● Your assignment
Begin at the line containing "reload := b.reload.map" in the entries below and end at the line containing "copies := b.copies.map"; transcribe that range exactly and nothing outside it.

● The records
*****

-- ==== Sys2Proof/Machine/Issue.lean ====
section
/-! DEFINITION. Issue and its events: slot arbitration with the checks of a run start (R84, R85, R95 to R98), the bellwether
pipeline (R20), arrivals and completions (R90, R173, R176), satisfied waits (R91) and lock grants (R155). -/

namespace Sys2Proof.Machine

open Sys2Proof

/-! ## Parties -/

/-- What an event makes of a party that does not hold the issue, the holder of the issue kept. -/
def keepCur (s : State) (s' : State) : State :=
  match s.cur with
  | none => { s' with cur := none }
  | some p =>
    match s'.view p with
    | none => { s' with cur := none }
    | some v =>
      { s' with cur := if !blockRuns s' v.b || v.ctl.ended || v.g.retired || (!v.isBell && v.path.mask == 0) then none else some p }

/-- A fault raised in a party by an event. -/
def raiseFrom (s : State) (p : Party) (x : Exc) : State :=
  match s.view p with
  | some v => keepCur s (raise s v x)
  | none => s

/-- Lanes that die by data that arrive. -/
def killFrom (s : State) (p : Party) (lanes : W32) : State :=
  match s.view p with
  | some v => if v.isBell || lanes == 0 then s else keepCur s (killLanes s v lanes)
  | none => s

/-- A party made ready (R84, R91); one that kept its slot while it stalled has its age still. -/
def wake (s : State) (p : Party) : State := s.modCtl p (fun c => { c with wait := .ready, age := if c.keep then c.age else s.ft })

/-! ## Run starts (R64, R71, R95, R96, R98, R101) -/

/-- What an operation of a run start comes to besides its success: a fault at the join word, or a wait. -/
def startStop (s : State) (v : View) : Act → State
  | .trap t x => raise t v x
  | .wait t w => park t v.p w
  | _ => { s with cur := none }

/-- R95, R98: the newest divergence entry of a path with its place: a spilled entry's address, none for a hardware entry. A
spilled entry is read only at its join; elsewhere its join alone is known. -/
def topEntry (s : State) (v : View) : Except Act (State × Option (DivEntry × Option Nat)) :=
  match v.path.div with
  | e :: _ => .ok (s, some (e, none))
  | [] =>
    match v.path.divJoins with
    | [] => .ok (s, none)
    | j :: _ =>
      let a := divSpillAddr s v (v.path.divSpill - 1)
      if j != v.ctl.pc then .ok (s, some ({ start := 0, join := j, waitMask := 0, parent := 0 }, some a))
      else
        match spillRead s v a 32 with
        | .error x => .error x
        | .ok (s, bs) => .ok (s, some ({ divOfBytes bs with join := j }, some a))

/-- R95: the mark of an entry whose waiting arm has run. -/
def divDone : W64 := 0xFFFFFFFFFFFFFFFF#64

/-- R95: the switch to the waiting arm of the top entry. -/
def divSwitch (s : State) (v : View) (e : DivEntry) (spilled : Option Nat) : Except Act State :=
  let e' := { e with start := divDone, waitMask := v.path.mask }
  let go (s : State) (top : Path → Path) : State := s.modGroup v.p.blk v.gi (fun g =>
    let p := top (g.path v.sec)
    Group.markDiv (g.setPath v.sec { p with mask := e.waitMask &&& ~~~g.fin, ctl := { p.ctl with pc := e.start } }) v.sec)
  match spilled with
  | none => .ok (go s (fun p => { p with div := e' :: p.div.drop 1 }))
  | some a =>
    match spillWrite s v a (divBytes e') with
    | .error x => .error x
    | .ok s => .ok (go s id)

/-- R95: the pop of the top entry; the fold of R95 into BRAND is returned. -/
def divPop (s : State) (v : View) (e : DivEntry) (spilled : Option Nat) : State × W32 :=
  let m := e.parent &&& ~~~v.g.fin
  (s.modGroup v.p.blk v.gi (fun g =>
    let p := g.path v.sec
    (g.setPath v.sec { p with
      mask := m
      div := if spilled.isNone then p.div.drop 1 else p.div
      divSpill := if spilled.isSome then p.divSpill - 1 else p.divSpill
      divJoins := if spilled.isSome then p.divJoins.drop 1 else p.divJoins }).fixSpill), m ^^^ (e.waitMask ||| v.path.mask))

/-- R64, R71, R81, R101: a run begun: its window, position and BRAND; the latches invalid (kept frozen in a handler). -/
def beginRun (s : State) (v : View) (fold : W32) : State :=
  { s.modGroup v.p.blk v.gi (fun g =>
      let p := g.path v.sec
      g.setPath v.sec { p with
        win := (g.abase, g.alim)
        brand := 0xFFFFFFFF#32 ^^^ fold
        latches := if p.ctl.handler then p.latches else Vector.replicate 4 Latch.empty
        ctl := { p.ctl with runPos := 0, inRun := true, runStart := p.ctl.pc } }) with cur := some v.p }

/-- R95, R237: the checks of a run start, repeated until none applies; `fuel` bounds the entries met. -/
def startRun (p : Party) : Nat → W32 → State → State
  | 0, _, s => { s with cur := none }
  | fuel + 1, fold, s =>
    match s.view p with
    | none => { s with cur := none }
    | some v =>
      match topEntry s v with
      | .error a => startStop s v a
      | .ok (s, top) =>
        match top with
        | some (e, sp) =>
          if e.join == v.ctl.pc then
            if e.start != divDone then
              match divSwitch s v e sp with
              | .error a => startStop s v a
              | .ok s => startRun p fuel fold s
            else
              let r := divPop s v e sp
              startRun p fuel (fold ^^^ r.2) r.1
          else if v.path.mask &&& ~~~v.g.dead == 0 then
            startRun p fuel fold (s.modGroup p.blk v.gi (fun g => g.pathDone v.sec (some e.join) s.ft))
          else if v.g.split && v.ctl.pc == v.g.join then raise s v (exc fILLOP)
          else beginRun s v fold
        | none =>
          if v.path.mask &&& ~~~v.g.dead == 0 then
            { s.modGroup p.blk v.gi (fun g => g.pathDone v.sec none s.ft) with cur := none }
          else if v.g.split && v.ctl.pc == v.g.join then
            { s.modGroup p.blk v.gi (fun g =>
                let q := g.path v.sec
                (g.setPath v.sec { q with ctl := { q.ctl with wait := .join } }).settle s.ft) with cur := none }
          else beginRun s v fold

/-- How many checks a run start may need. -/
def startFuel (v : View) : Nat := 2 * (v.path.div.length + v.path.divSpill) + 4

/-! ## Arbitration (R20, R84, R85, R56) -/

/-- The paths of a group that have not ended: path 0, and path 1 while it is split. -/
def livePaths (g : Group) : List Bool := [false, true].filter (fun sec => !(g.path sec).ctl.ended && (!sec || g.split))

/-- R84: the paths of a slot of a core, with their control parts. -/
def slotPaths (s : State) (core slot : Nat) : List (Ctl × Party) :=
  ((s.blocks.zipIdx).map (fun (x : Block × Nat) =>
    if x.1.core == core && blockRuns s x.1 then
      ((x.1.groups.zipIdx).map (fun (y : Group × Nat) =>
        if y.2 % 8 == slot && !y.1.retired then
          (livePaths y.1).map (fun sec => ((y.1.path sec).ctl, ({ blk := x.2, who := .path y.2 sec } : Party)))
        else [])).flatten
    else [])).flatten

/-- R65, R84, R86, R482: the paths that may win a slot of a core: those that are ready and do not await a missed load with the first word of
their next run, or, while a run that has stalled keeps the slot,
its path alone; the replay of an access that pages have held up goes before them, for it needs no slot. -/
def slotReady (s : State) (core slot : Nat) : List (Nat × Party) :=
  let l := slotPaths s core slot
  let kept := l.filter (fun x => x.1.keep)
  let again := l.filter (fun x => x.1.replays && x.1.wait == .ready)
  let l := if !again.isEmpty then again else if kept.isEmpty then l else kept
  (l.filter (fun x => x.1.wait == .ready && (startsAwaiting s x.2).isNone)).map (fun x => (x.1.age, x.2))

/-- R85: the order of parties of one age: the group index, then path 0 before path 1. -/
def partyRank (p : Party) : Nat := match p.who with | .bell => 0 | .path g sec => 2 * g + (if sec then 1 else 0)

/-- R85: the oldest of the ready parties; among equals the lower group index, then path 0 (notes/assumptions 83 for equal groups of two
blocks). -/
def oldest (l : List (Nat × Party)) : Option Party :=
  (l.foldl (fun (h : Option (Nat × Party)) x =>
    match h with
    | none => some x
    | some y => if x.1 < y.1 || (x.1 == y.1 && partyRank x.2 < partyRank y.2) then some x else some y) none).map Prod.snd

/-- SLOT_ARBITRATION (R85): the oldest ready path wins the slot; mid-run it goes on, at a run start the checks of R95 are made. -/
def execSlotArbitration (core slot : Nat) (s : State) : Host.Outcome State Fault Refusal :=
  .next (if s.cur.isSome then s
  else
    match oldest (slotReady s core slot) with
    | none => s
    | some p =>
      match s.view p with
      | none => s
      | some v =>
        let s := s.modCtl p (fun c => { c with keep := false })
        if v.ctl.inRun then { s with cur := some p } else startRun p (startFuel v) 0 s)

/-- R20: the ready bellwether streams of a core, with the clock until which each is withheld. -/
def bellWaiting (s : State) (core : Nat) : List (Nat × Nat × Party) :=
  ((s.blocks.zipIdx).filter (fun (x : Block × Nat) =>
    x.1.core == core && blockRuns s x.1 && !x.1.bell.ctl.ended && x.1.bell.ctl.wait == .ready)).map
    (fun x => (x.1.bell.yieldUntil, x.1.bell.ctl.age, ({ blk := x.2, who := .bell } : Party)))

/-- R20, R480: the ready streams of a core's bellwether pipeline: those that no YIELD withholds, or all when it withholds every one. -/
def bellReady (s : State) (core : Nat) : List (Nat × Party) :=
  let l := bellWaiting s core
  let free := l.filter (fun x => decide (x.1 ≤ s.ft))
  (if free.isEmpty then l else free).map Prod.snd

/-- BELLWETHER_ISSUE (R20): the oldest ready stream issues a word. -/
def execBellwetherIssue (core : Nat) (s : State) : Host.Outcome State Fault Refusal :=
  .next (if s.cur.isSome then s
  else
    match oldest (bellReady s core) with
    | none => s
    | some p => { s.modBell p.blk (fun b => if b.ctl.inRun then { b with ctl := { b.ctl with keep := false } }
                    else { b with ctl := { b.ctl with keep := false, runPos := 0, runStart := b.ctl.pc } })
                  with cur := some p })

/-! ## Data and completions (R65, R90, R173, R176) -/

/-- R267, R268: the parties that await an operation: the one that issued it, and in a paired block the same party of the other copy and
of a third run. -/
def opParties (s : State) (p : Party) (id : Nat) : List Party :=
  let mate : List Party := match s.block? p.blk with
    | some b => (match b.pair with
      | some pr =>
        (pr.mate :: pr.run3.toList).filterMap (fun k =>
          let q : Party := { p with blk := k }
          if (partyOps s q).any (fun o => o.id == id) then some q else none)
      | none => [])
    | none => []
  p :: mate

/-- One outstanding operation of a party. -/
def findOp (s : State) (p : Party) (id : Nat) : Option OutOp := (partyOps s p).find? (fun o => o.id == id)

/-- R90, R225: the streams of a party's group, or its bellwether, that have parked for the data of an operation become ready as these
arrive. -/
def wakeLoads (s : State) (p : Party) (op : Nat) : State :=
  (groupParties p).foldl (fun s q => match s.ctl? q with
    | some c => if (c.wait == .load op || c.wait == .flight op) && !c.ended then wake s q else s
    | none => s) s

/-- R482: lanes of an access stopped part way whose values have come set their bits in PMASK. -/
def noteArrived (s : State) (p : Party) (op : Nat) (lanes : W32) : State :=
  match p.who with
  | .bell => s
  | .path k _ => s.modGroup p.blk k (fun g =>
      let mine (c : Ctl) : Bool := c.openOp == some op && c.trapOp.isNone
      if mine g.path0.ctl || mine g.path1.ctl then Group.mark { g with pmask := g.pmask ||| lanes } 0 else g)

/-- R65, R90, R176: a load some of whose data have come: when nothing more is to come it completes, and the streams parked for it become
ready. -/
def endLoad (s : State) (p : Party) (op : Nat) : State :=
  match findOp s p op with
  | none => s
  | some o =>
    if opFlying s o then s
    else
      let s := modOp s p op (fun o => { o with miss := [], dst := .none })
      wakeLoads (if o.cls == .lc && !o.stopped then completeOp s p op else s) p op

/-- R306: a lane of a queued read whose request has ended in an error: it consumes poison, or it leaves a deferred fault. -/
def readError (s : State) (r : QRead) (code : Nat) : State :=
  match findOp s r.party r.op with
  | none => s
  | some o =>
    if code == fPOISON && r.ty.isSome then killFrom s r.party (laneBit r.lane)
    else addDeferred s r.party { cls := o.cls, side := o.side, code := code, addr := r.va, lanes := if r.ty.isSome then laneBit r.lane else 0,
                                 dst := o.dst, write := false }

/-- R90, R401, R457: the value of a queued read given to its lane's registers, or to its s or w register. -/
def readValue (s : State) (r : QRead) (bs : List Byte) : State :=
  match findOp s r.party r.op, r.ty with
  | some o, some ty =>
    let base := match o.dst with | .vreg k _ => k | _ => 0
    noteArrived (deliver s r.party o.dst (((wordsOf (tyOf ty) bs).zipIdx).map (fun x => (r.lane, base + x.2, x.1)))) r.party r.op (laneBit r.lane)
  | some o, none => deliver s r.party o.dst [(0, 0, BitVec.ofNat 32 (leNat bs)), (1, 0, BitVec.ofNat 32 (leNat bs / 2 ^ 32))]
  | none, _ => s

/-- R90, R168, R173: a queued read performed at its line's owner, if it may be. -/
def performRead (s : State) (r : QRead) : State :=
  let gone (s : State) : State := s.modMem (fun m => { m with reads := m.reads.erase r })
  let n := match r.ty with | some t => tyBytes (tyOf t) | none => 8
  match readReady s (partyCtx s r.party) r with
  | (s, .wait _) => s
  | (s, .err c) => readError (gone s) r c
  | (s, .go) =>
    let s := (gone s).fillSlice (lineOf r.pa)
    if physPoison s r.pa n then readError s r fPOISON
    else
      let bs := ownOver s r.party r.pa (ownRead s r.pa n) r.op r.seq
      let core := match s.block? r.party.blk with | some b => b.core | none => 0
      let lease := match s.ctxs[partyCtx s r.party]? with | some c => c.desc.lease | none => 0
      readValue (l1Take s core (lineOf r.pa) r.typ lease r.fill) r bs

/-- R84: the paths of a party's group that only an operation keeps from being ready, become ready as its data arrive. -/
def wakeStarts (l : List Party) (s : State) : State :=
  l.foldl (fun s q => s.modCtl q (fun c => { c with age := s.ft })) s
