/-- HEAPQ (R295): the context stops, closes, the ranges are judged, and it goes on. -/
def execHeapq (q : PktRef) (s : State) : Host.Outcome State Fault Refusal :=
  pktExec s q 11 (fun s p c x =>
    let n := pktNat p.body 24 1
    let held := c.state == .stopped && c.cause == some .heapq
    let goOn (s : State) : State := retryCut (writeStatus (s.modCtx q.ctx (fun c => { c with state := .running, cause := none })) q.ctx) q.ctx
    if n > 32 then completePkt s q fILLOP 0
    else
      match qRead s c x (pktNat p.body 16 8) (16 * n) with
      | (s, .error none) => s
      | (s, .error (some code)) => completePkt (if held then goOn s else s) q code 0
      | (s, .ok bs) =>
        if p.step == 0 then (if c.state == .running then pktStep (beginStop s q.ctx .heapq) q 1 else s)
        else if c.state == .running then pktStep s q 0
        else if held then
          match ctxRefs s q.ctx c with
          | (s, some refs) => completePkt (goOn s) q 0 (heapBits n bs refs)
          | (s, none) => s
        else s)

/-! ## Patch bundles (R271 to R273) -/

/-- R272: the entries of a bundle: microaddress, its upper four bits, and the microword. -/
def patchEntries : Nat → List Byte → List (Nat × Nat × BitVec 112)
  | 0, _ => []
  | n + 1, bs =>
    (leNat (bs.take 2) % 4096, leNat (bs.take 2) / 4096, BitVec.ofNat 112 (leNat ((bs.drop 2).take 14))) :: patchEntries n (bs.drop 16)

/-- Whether a list holds no element twice. -/
def noTwice : List Nat → Bool
  | [] => true
  | x :: rest => !rest.contains x && noTwice rest

/-- R272: the result of a bundle: 0 ACCEPTED, 1 FORMAT, 2 BADSIG, 3 ROLLBACK. -/
def bundleResult (svn : Nat) (b : List Byte) : Nat :=
  let n := leNat ((b.drop 8).take 2)
  let es := patchEntries n (b.drop 16)
  if !(leNat (b.take 4) == 0x0F1EA7C4 && decide (1 ≤ n) && decide (n ≤ 256) && b.length == 16 * n + 80 && ((b.drop 10).take 6).all (· == 0) &&
      es.all (fun e => e.2.1 == 0) && noTwice (es.map Prod.fst)) then 1
  else if !Config.sigVerifies 0 (b.take (16 * n + 16)) (b.drop (16 * n + 16)) then 2
  else if leNat ((b.drop 4).take 4) < svn then 3
  else 0

/-- R313: a command of a master: one that is not the owner is answered NOTOWNER and does nothing; the owner's is noted. -/
def ownerDo (s : State) (m : Master) (f : State → State) : State :=
  if s.mgmt.owner == some m then f (s.modMgmt (fun g => { g with lastCmd := s.ft }))
  else s.modMgmt (fun g => { g with out := .notOwner :: g.out })

/-- R314: measurement block `k` (1 to 6) set. -/
def setMeas (s : State) (k : Nat) (d : List Byte) : State := s.modMgmt (fun g => { g with meas := g.meas.set (k - 1) d })

/-- R314: measurement block 6: the fuses, and the rollback counters of the images and of the patch bundles as they stand. -/
def measFuses (s : State) : State :=
  let k := s.mgmt.svns
  setMeas s 6 (sha256 (Config.romImage 6 ++ leBytes 4 k.1 ++ leBytes 4 k.2.1 ++ leBytes 4 k.2.2 ++ leBytes 4 s.fe.svn))

/-- R271: the microword that the sequencer executes at a microaddress: that of the patch RAM where it has an entry, else that of the control
store in boot ROM. What a microword does the spec does not give but in what the sequencer does. -/
def microword (s : State) (a : BitVec 12) : BitVec 112 :=
  match s.fe.patch.find? (fun e => e.1 == a.toNat) with
  | some e => e.2
  | none => Config.bootRom a

/-- PATCH_BUNDLE (R272, R273, R314): a bundle checked; an accepted one replaces the patch RAM and a sequencer restart begins. -/
def execPatchBundle (m : Master) (bundle : List Byte) (s : State) : Host.Outcome State Fault Refusal :=
  .next (ownerDo s m (fun s =>
    let r := bundleResult s.fe.svn bundle
    let s := s.modFe (fun f => { f with results := r :: f.results })
    if r != 0 then s
    else
      let n := leNat ((bundle.drop 8).take 2)
      measFuses (setMeas (s.modFe (fun f => { f with
        patch := (patchEntries n (bundle.drop 16)).map (fun e => (e.1, e.2.2)), svn := leNat ((bundle.drop 4).take 4), restart := true })) 5
        (sha256 bundle))))

/-- SEQUENCER_RESTART (R273, R278, R280): the restart is complete: every latch is read afresh, and HEAD, DONE and PROG are those of
each QCB. What could not be read then, or at a FLUSHQ, is read when it can be. -/
def execSequencerRestart (s : State) : Host.Outcome State Fault Refusal :=
  .next (if !s.fe.restart then reloadAll s
  else
    reloadAll (s.modFe (fun f => { f with
      restart := false, latches := f.latches.map (fun l => { l with recorded := false })
      queues := f.queues.map (fun x => if x.load == .done then { x with load := .restart } else x) })))
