-- ==== Sys2Proof/Machine/EvFault.lean ====
section
/-! DEFINITION. Page responses and invalidations (R220 to R223), protected arrays and degraded operation (R232 to R241), and reserved
encodings (R327 to R330). -/

namespace Sys2Proof.Machine

open Sys2Proof

/-! ## Page responses (R221, R222) -/

/-- R222, R225: an answer given to everything that waits on a request, which is open no longer; a matrix operation that has waited goes on
behind those that wait at its restart (R135). -/
def answerReq (s : State) (r : PageReq) (res : PrCode) : State :=
  let o : PageOutcome := { page := r.page, stage2 := r.stage2, write := r.write, res := res }
  let note (c : Ctl) : Ctl := if c.asked.contains r.id then { c with outcomes := c.outcomes ++ [o] } else c
  let blks : List Block := s.blocks.map (fun b => { b with
    bell := { b.bell with ctl := note b.bell.ctl }
    groups := b.groups.map (fun g => { g with path0 := { g.path0 with ctl := note g.path0.ctl }, path1 := { g.path1 with ctl := note g.path1.ctl } })
    mops := b.mops.map (fun m => if m.req == some r.id then { m with req := none, outcomes := m.outcomes ++ [o] } else m)
    reload := b.reload.map (fun m => if m.req == some r.id then { m with req := none, outcomes := m.outcomes ++ [o] } else m)
    copies := b.copies.map (fun m => if m.req == some r.id then { m with req := none, outcomes := m.outcomes ++ [o] } else m) })
  let waited : List (Nat × Nat) := ((s.blocks.zipIdx).map (fun (x : Block × Nat) =>
    (x.1.mops.filter (fun m => m.req == some r.id)).map (fun m => (x.2, m.id)))).flatten
  let s : State := { s with blocks := blks }
  let s := waited.foldl (fun s x => reenter s x.1 x.2) s
  let s := s.modMem (fun m => { m with
    pageReqs := m.pageReqs.filter (fun q => q.id != r.id)
    devq := m.devq.map (fun w => if w.req == some r.id then { w with req := none, outcomes := w.outcomes ++ [o] } else w) })
  s.modFe (fun f => { f with
    queues := f.queues.map (fun q => if q.req == some r.id then { q with req := none, outcomes := q.outcomes ++ [o] } else q)
    reqs := f.reqs.filter (fun x => x.2.2 != r.id)
    answers := f.answers ++ (f.reqs.filter (fun x => x.2.2 == r.id)).map (fun x => (x.1, x.2.1, o)) })

/-- R222: every open request of a function answered alike. -/
def answerAll (s : State) (fn : Nat) (res : PrCode) : State :=
  (s.mem.pageReqs.filter (fun r => r.fn == fn)).foldl (fun s r => answerReq s r res) s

*****

● Exercise result
    reload := b.reload.map (fun m => if m.req == some r.id then { m with req := none, outcomes := m.outcomes ++ [o] } else m)
    copies := b.copies.map (fun m => if m.req == some r.id then { m with req := none, outcomes := m.outcomes ++ [o] } else m) })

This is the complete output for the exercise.